A mulher-logotipo

Estadão

24 de agosto de 2008 | 16h48

Diabo Veste Prada

O Diabo Veste Prada, mas a mulher-logotipo é pior: ela veste todas as marcas do mundo ao mesmo tempo

Passeando com minha mulher pela Oscar Freire, dei de cara com uma espécie cada vez mais comum na fauna da cidade: a mulher-logotipo.

Também chamada de mulher-etiqueta ou mulher-vitrine, a mulher-logotipo é fácil de reconhecer. Visualmente ela se destaca pelo número exagerado de marcas de luxo espalhadas pelo corpo, roupas e acessórios. Só para se ter uma idéia, a mulher-logotipo poderia facilmente ser multada pelo Cidade Limpa, aquela lei municipal que proíbe os outdoors.

A mulher-logotipo é coberta por símbolos literalmente dos pés à cabeça. O espécime solto na Oscar Freire usava um par de sapatos estampado com a marca que o diabo veste naquele filme de Hollywood, lembra? Você teria lembrado na hora se tivesse visto um logotipo daquele tamanho.
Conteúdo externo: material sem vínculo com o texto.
-- ==== Sys2Proof/Laws/State.lean ====
section
/-! SUPPORT. What each update of the state leaves alone, field by field, and what it gives where it acts. -/

namespace Sys2Proof.Machine

namespace State

/-! ### `setGroup` -/

@[simp] theorem setGroup_agenda (s : State) (k : Nat) (v : Group) : (s.setGroup k v).agenda = s.agenda := rfl
@[simp] theorem setGroup_cur (s : State) (k : Nat) (v : Group) : (s.setGroup k v).cur = s.cur := rfl
@[simp] theorem setGroup_free (s : State) (k : Nat) (v : Group) : (s.setGroup k v).free = s.free := rfl
@[simp] theorem setGroup_serial (s : State) (k : Nat) (v : Group) : (s.setGroup k v).serial = s.serial := rfl
@[simp] theorem setGroup_cycle (s : State) (k : Nat) (v : Group) : (s.setGroup k v).cycle = s.cycle := rfl
@[simp] theorem setGroup_time (s : State) (k : Nat) (v : Group) : (s.setGroup k v).time = s.time := rfl
@[simp] theorem setGroup_locked (s : State) (k : Nat) (v : Group) : (s.setGroup k v).locked = s.locked := rfl
@[simp] theorem setGroup_slew (s : State) (k : Nat) (v : Group) : (s.setGroup k v).slew = s.slew := rfl
@[simp] theorem setGroup_upset (s : State) (k : Nat) (v : Group) : (s.setGroup k v).upset = s.upset := rfl
@[simp] theorem setGroup_mem (s : State) (k : Nat) (v : Group) : (s.setGroup k v).mem = s.mem := rfl
@[simp] theorem setGroup_admin (s : State) (k : Nat) (v : Group) : (s.setGroup k v).admin = s.admin := rfl
@[simp] theorem setGroup_eng (s : State) (k : Nat) (v : Group) : (s.setGroup k v).eng = s.eng := rfl
@[simp] theorem setGroup_sec (s : State) (k : Nat) (v : Group) : (s.setGroup k v).sec = s.sec := rfl
@[simp] theorem setGroup_outbox (s : State) (k : Nat) (v : Group) : (s.setGroup k v).outbox = s.outbox := rfl
@[simp] theorem setGroup_group_self (s : State) (k : Nat) (v : Group) : (s.setGroup k v).group? k = some v := Sparse.get?_put_self _ _ _
theorem setGroup_group_ne (s : State) (k : Nat) (v : Group) {j : Nat} (h : j ≠ k) : (s.setGroup k v).group? j = s.group? j := Sparse.get?_put_ne _ _ h
@[simp] theorem setGroup_team (s : State) (k : Nat) (v : Group) (j : Nat) : (s.setGroup k v).team? j = s.team? j := rfl
@[simp] theorem setGroup_gang (s : State) (k : Nat) (v : Group) (j : Nat) : (s.setGroup k v).gang? j = s.gang? j := rfl
@[simp] theorem setGroup_launch (s : State) (k : Nat) (v : Group) (j : Nat) : (s.setGroup k v).launch? j = s.launch? j := rfl
@[simp] theorem setGroup_op (s : State) (k : Nat) (v : Group) (j : Nat) : (s.setGroup k v).op? j = s.op? j := rfl
@[simp] theorem setGroup_core (s : State) (k : Nat) (v : Group) (j : Nat) : (s.setGroup k v).core j = s.core j := rfl
@[simp] theorem setGroup_queue (s : State) (k : Nat) (v : Group) (j : Nat) : (s.setGroup k v).queue j = s.queue j := rfl
@[simp] theorem setGroup_tenant (s : State) (k : Nat) (v : Group) (j : Nat) : (s.setGroup k v).tenant? j = s.tenant? j := rfl
@[simp] theorem setGroup_conn (s : State) (k : Nat) (v : Group) (j : Nat) : (s.setGroup k v).conn? j = s.conn? j := rfl
@[simp] theorem setGroup_counter (s : State) (k : Nat) (v : Group) (j : Nat) : (s.setGroup k v).counter j = s.counter j := rfl
@[simp] theorem setGroup_nx (s : State) (k : Nat) (v : Group) (j : Nat) : (s.setGroup k v).nx? j = s.nx? j := rfl
@[simp] theorem setGroup_cullet (s : State) (k : Nat) (v : Group) (j : Nat) : (s.setGroup k v).cullet j = s.cullet j := rfl

/-! ### `delGroup` -/

@[simp] theorem delGroup_agenda (s : State) (k : Nat) : (s.delGroup k).agenda = s.agenda := rfl
@[simp] theorem delGroup_cur (s : State) (k : Nat) : (s.delGroup k).cur = s.cur := rfl
@[simp] theorem delGroup_free (s : State) (k : Nat) : (s.delGroup k).free = s.free := rfl
@[simp] theorem delGroup_serial (s : State) (k : Nat) : (s.delGroup k).serial = s.serial := rfl
@[simp] theorem delGroup_cycle (s : State) (k : Nat) : (s.delGroup k).cycle = s.cycle := rfl
@[simp] theorem delGroup_time (s : State) (k : Nat) : (s.delGroup k).time = s.time := rfl
@[simp] theorem delGroup_locked (s : State) (k : Nat) : (s.delGroup k).locked = s.locked := rfl
@[simp] theorem delGroup_slew (s : State) (k : Nat) : (s.delGroup k).slew = s.slew := rfl
@[simp] theorem delGroup_upset (s : State) (k : Nat) : (s.delGroup k).upset = s.upset := rfl
@[simp] theorem delGroup_mem (s : State) (k : Nat) : (s.delGroup k).mem = s.mem := rfl
@[simp] theorem delGroup_admin (s : State) (k : Nat) : (s.delGroup k).admin = s.admin := rfl
@[simp] theorem delGroup_eng (s : State) (k : Nat) : (s.delGroup k).eng = s.eng := rfl
@[simp] theorem delGroup_sec (s : State) (k : Nat) : (s.delGroup k).sec = s.sec := rfl
@[simp] theorem delGroup_outbox (s : State) (k : Nat) : (s.delGroup k).outbox = s.outbox := rfl
@[simp] theorem delGroup_group_self (s : State) (k : Nat) : (s.delGroup k).group? k = none := Sparse.get?_del_self _ _
theorem delGroup_group_ne (s : State) (k : Nat) {j : Nat} (h : j ≠ k) : (s.delGroup k).group? j = s.group? j := Sparse.get?_del_ne _ h
@[simp] theorem delGroup_team (s : State) (k : Nat) (j : Nat) : (s.delGroup k).team? j = s.team? j := rfl
@[simp] theorem delGroup_gang (s : State) (k : Nat) (j : Nat) : (s.delGroup k).gang? j = s.gang? j := rfl
@[simp] theorem delGroup_launch (s : State) (k : Nat) (j : Nat) : (s.delGroup k).launch? j = s.launch? j := rfl
@[simp] theorem delGroup_op (s : State) (k : Nat) (j : Nat) : (s.delGroup k).op? j = s.op? j := rfl
@[simp] theorem delGroup_core (s : State) (k : Nat) (j : Nat) : (s.delGroup k).core j = s.core j := rfl
@[simp] theorem delGroup_queue (s : State) (k : Nat) (j : Nat) : (s.delGroup k).queue j = s.queue j := rfl
@[simp] theorem delGroup_tenant (s : State) (k : Nat) (j : Nat) : (s.delGroup k).tenant? j = s.tenant? j := rfl
@[simp] theorem delGroup_conn (s : State) (k : Nat) (j : Nat) : (s.delGroup k).conn? j = s.conn? j := rfl
@[simp] theorem delGroup_counter (s : State) (k : Nat) (j : Nat) : (s.delGroup k).counter j = s.counter j := rfl
@[simp] theorem delGroup_nx (s : State) (k : Nat) (j : Nat) : (s.delGroup k).nx? j = s.nx? j := rfl
@[simp] theorem delGroup_cullet (s : State) (k : Nat) (j : Nat) : (s.delGroup k).cullet j = s.cullet j := rfl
Tive a impressão de que a mulher-logotipo calçava 52, mas tenho certeza de que era só impressão.

Vista de frente, sua calça jeans era até discreta; de costas, porém, esse espécime levemente acima do peso trazia nos bolsos traseiros um logotipo levemente acima do gigantesco. Ela usava um cinto que… bem, sinto muito. A fivela parecia tão pesada que não sei como a mulher se equilibrava sem cair para frente.

Sua camisa era especial: em vez de tecido, era inteirinha costurada com letras brilhantes – e os óculos escuros iam nessa mesma linha. Nem sei como mulher-logotipo conseguia enxergar através de lentes douradas tão… douradas.

Não consegui ver as marcas dos brincos ou do relógio porque estavam cobertos por milhares de cristais. A bolsa – seria mais justo classificá-la como mala – também não exibia nenhum logotipo, a não ser que você considere a pele de um onça-pintada uma espécie de logotipo.

Confesso que fiquei apreensivo por encontrar um espécime de mulher-logotipo à solta, assim, na rua. Eu achava que todas ficavam confinadas em condomínios fechados e shoppings de luxo.

A filosofia delas diz que não basta comprar: tem que mostrar. É uma pena que esses exageros não estejam em extinção, muito pelo contrário. Tenho certeza de que existem pessoas legais debaixo de tantos logotipos – pena que não dá para ver.